In an effort to increase the inventory of homes available to middle-income residents and workers in need of a boost to be able to buy their first home, the Housing Endowment and Regional Trust of San Mateo County, or HEART, increased the maximum home price for its first-time homebuyer loan program to $908,156.

Up 14 percent from its previously-set maximum home price of $795,187, the change adopted earlier this month in HEART’s first-time homebuyer program was also accompanied by an increase in the program’s qualifying maximum household income of $170,000, up from $150,000.

Created in 2008 to help those making a moderate income purchase their first home, the program was aimed at giving middle-income families who don’t qualify for below-market-rate units a chance to gather the funds necessary for a down payment on a Peninsula home, said Boris Vatkin, HEART’s management analyst.

But with housing prices rising by more than 20% between 2017 and 2018, HEART staff increasingly encountered households such as a two-teacher household making $160,000. While households like these weren’t eligible for the program, they also didn’t make enough to come up with a down payment on a home in San Mateo County, said Vatkin. In comparing the number of homes sold for under $795,187 against those sold for more than $900,000 in 2018, HEART found many more homes could be made available to those seeking assistance through the loan program if they increased the maximum home price, he said.

“For people that work in the industry, they know that a $1 million home a lot of times here is your starter home,” he said, adding that many of those homes would have been sold for some $600,000 two or three years ago. “We were just trying to keep up with the meteoric rise of the market.”

Vatkin said that in partnership with Meriwest Mortgage, a wholly owned subsidiary of Meriwest Credit Union, the loan program has been able to help 87 families find and purchase their own home since its inception more than 10 years ago. He said teachers, nurses, first responders and public sector workers are among those who have benefited from the program, which is geared toward those living or working in San Mateo County and searching for a single-family home or condominium within the county.

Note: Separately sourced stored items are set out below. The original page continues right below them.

/-- A DRIVE frame's indication reaches channel `c`: the lowest valid channel with the origin as its controller
(R144). -/
abbrev State.takesIndication (s : State) (src : Source) (c : Fin 4) : Prop :=
  s.hears src ∧ src.origin.zone = s.mr.ownZone ∧ (s.chan c).cfg.valid = true ∧
    (s.chan c).cfg.controller = src.origin.device ∧
    ∀ d : Fin 4, d < c → ¬ ((s.chan d).cfg.valid = true ∧ (s.chan d).cfg.controller = src.origin.device)

/-- A MGMT_REQ is taken: not spent or looped, from a manager, and a buffer is free for its reply (R52, R64,
R159). -/
abbrev State.takesRequest (s : State) (src : Source) : Prop :=
  discarded s src = false ∧ s.mr.accepts src.origin = true ∧ 1 ≤ s.pool.freeCount

/-- The egress queue of the port accepts a reply's place (R44, R161). -/
def State.takesReply (s : State) : Port → Bool
  | .a => s.tpa.link == .up
  | .b => s.tpb.link == .up
  | .zone => s.zp.segment == .normal && decide (s.zp.queue.bufferPlaces < 44)

/-- A reply in its buffer, and its place on the queue of port `p`: class 2, type DEVICE, to the origin of the request,
with the own zone and the initial hop budget of the moment. Its place refused, it is lost and its buffer returned (R8, R13,
R39, R161). -/
def State.repliedAt (s : State) (p : Port) (b : Fin 48) (o : Origin) (code tag : Byte) (st : Status)
    (data : List Byte) : State :=
  let f := buildFrame 8 2 .device o.zone o.device s.mr.ownZone s.fe.hopBudget (code :: tag :: st.code :: data)
  let u := s.modBuf b fun x =>
    { x with free := false, refs := 1, status := ⟨true, false, false, .internal⟩, bytes := f }
  if s.takesReply p then
    match p with
    | .a => { u with tpa := s.tpa.taking b 2 s.fe.hopBudget f }
    | .b => { u with tpb := s.tpb.taking b 2 s.fe.hopBudget f }
    | .zone => { u with zp := s.zp.taking b 2 s.fe.hopBudget none f }
  else s.modBuf b fun x => { x with free := true, refs := 0 }

/-- A reply offered at the port finds the transmitter or the line at work, or its queue empty. -/
abbrev State.replyOpen (s : State) (p : Port) : Prop :=
  (p = .a → s.tpa.ready) ∧ (p = .b → s.tpb.ready) ∧ (p = .zone → s.zp.ready)

/-- A request that is taken and answered on the port it came in by, A, B or ZONE. -/
abbrev State.canAnswer (s : State) (src : Source) : Prop := s.takesRequest src ∧ s.replyOpen src.port

/-- Command `i` leaves the part as `u`, makes LBU's level try if it makes a level due, with the reply's buffer held already,
answers the request with a status and data, and ends with a notice try (R102, R159, R161, R169; log 6). -/
def AnswersWith (s : State) (i : Instr) (src : Source) (code tag : Byte) (st : Status) (data : List Byte) (u : State)
    (due : Bool) : Prop :=
  ∃ b : Fin 48, (s.buf b).free = true ∧
    exec i s = .next
      ((if due then State.levelTry (u.modBuf b fun x => { x with free := false, refs := 0 }) else u).repliedAt src.port b
        src.origin code tag st data).noticeTry

/-- The same of a command that makes no level due; the flags are brought up to date (R89). -/
def Answers (s : State) (i : Instr) (src : Source) (code tag : Byte) (st : Status) (data : List Byte) (u : State) :
    Prop := AnswersWith s i src code tag st data u.current false

/-- The same of a command that makes a level due. -/
def AnswersTried (s : State) (i : Instr) (src : Source) (code tag : Byte) (st : Status) (data : List Byte)
    (u : State) : Prop := AnswersWith s i src code tag st data u.current true

/-- The same of a release event, with its restore walk (R84). -/
def AnswersReleased (s : State) (i : Instr) (src : Source) (code tag : Byte) (st : Status) (data : List Byte)
    (u : State) (due : Bool) : Prop :=
  AnswersWith s i src code tag st data u.walked (due || u.restores u.walked)

/-! ### The records of the tables (R14), byte by byte

A field of ROUTE that is ANY, and an absent rewrite, holds 0 (R55). -/

def routeRecord (r : Route) : List Byte :=
  let ingress := match r.ingress with
    | .trunk => 0
    | .zone => 1
    | .any => 2
  let dtype : Byte := match r.dtype with
    | none => 0
    | some .device => 0
    | some .group => 1
    | some .zoneAll => 2
    | some .shipAll => 3
  let action : Byte := match r.action with
    | .pass => 0
    | .deliver => 1
    | .uplink => 2
    | .copy => 3
    | .drop => 4
  [ byteOf (r.valid.toNat + 2 * ingress + 8 * r.rewrite.isSome.toNat + 16 * r.kind.isNone.toNat +
      32 * r.dtype.isNone.toNat + 64 * r.value.isNone.toNat + 128 * r.originZone.isNone.toNat),
    byteOf ((r.kind.map Fin.val).getD 0), dtype, (r.value.map Prod.fst).getD 0, (r.value.map Prod.snd).getD 0,
    r.originZone.getD 0, action, r.rewrite.getD 0 ]

def loadRecord (l : LoadCfg) : List Byte :=
  let type := match l.type with
    | .switched => 0
    | .dimmed => 1
    | .motor => 2
  [ byteOf (l.valid.toNat + 2 * type + 8 * l.branch.val + 32 * l.priority.val), l.device, byteOf l.output.val,
    byteOf (l.full / 256), byteOf l.full, byteOf (l.inrush / 256), byteOf l.inrush, byteOf l.inrushTime,
    byteOf (l.minLevel / 256), byteOf l.minLevel ]

def limitRecord (l : Limits) : List Byte :=
  [ byteOf (l.branch[0] / 256), byteOf l.branch[0], byteOf (l.branch[1] / 256), byteOf l.branch[1],
    byteOf (l.branch[2] / 256), byteOf l.branch[2], byteOf (l.branch[3] / 256), byteOf l.branch[3],
    byteOf (l.total / 256), byteOf l.total ]

def pointRecord (p : PointCfg) : List Byte :=
  [byteOf p.valid.toNat, p.source.zone, p.source.device, byteOf p.position.val]

def conditionRecord (c : Condition) : List Byte :=
  let test := match c.test with
    | .eq => 0
    | .ne => 1
    | .lt => 2
    | .ge => 3
    | .bitsSet => 4
    | .bitsClear => 5
  [ byteOf (c.valid.toNat + 2 * test), byteOf c.point.val, byteOf (c.operand.toNat / 256), byteOf c.operand.toNat,
    byteOf (c.limit / 256), byteOf c.limit ]

/-- A direction list in its seven bytes: the count, then the conditions in list order, 0 beyond the count. -/
def listRecord (l : List (Fin 48)) : List Byte :=
  byteOf l.length :: (List.range 6).map fun i => ((l[i]?).map fun k => byteOf k.val).getD 0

While many loan programs require prospective homeowners to pay a 20% or 10% down payment toward their homes, HEART’s program allows eligible residents and workers in San Mateo County to pay as little as a 5% down, explained Vatkin.

Together with a 30-year, fixed-rate mortgage offered by Meriwest Mortgage and a 15-year loan from HEART of up to 15% of the home purchase price, a homebuyer could purchase a house by paying a 5% down payment through the program, he said.

Vatkin said most banks view homebuyers paying less than a 20% down payment as riskier borrowers and require them to buy a private mortgage insurance, which protects the banks in case the homebuyer defaults. But with the HEART program’s guarantee behind the second down payment loan the nonprofit offers, homeowners in HEART’s loan program are treated the same as those paying a 20% down payment at the time of their home purchase, which can save them the thousands of dollars they would have otherwise spent on private mortgage insurance, he added.

Home loan program ups assistance

 Barnard credited the program with giving her an opportunity to own a home after her apartment building was sold.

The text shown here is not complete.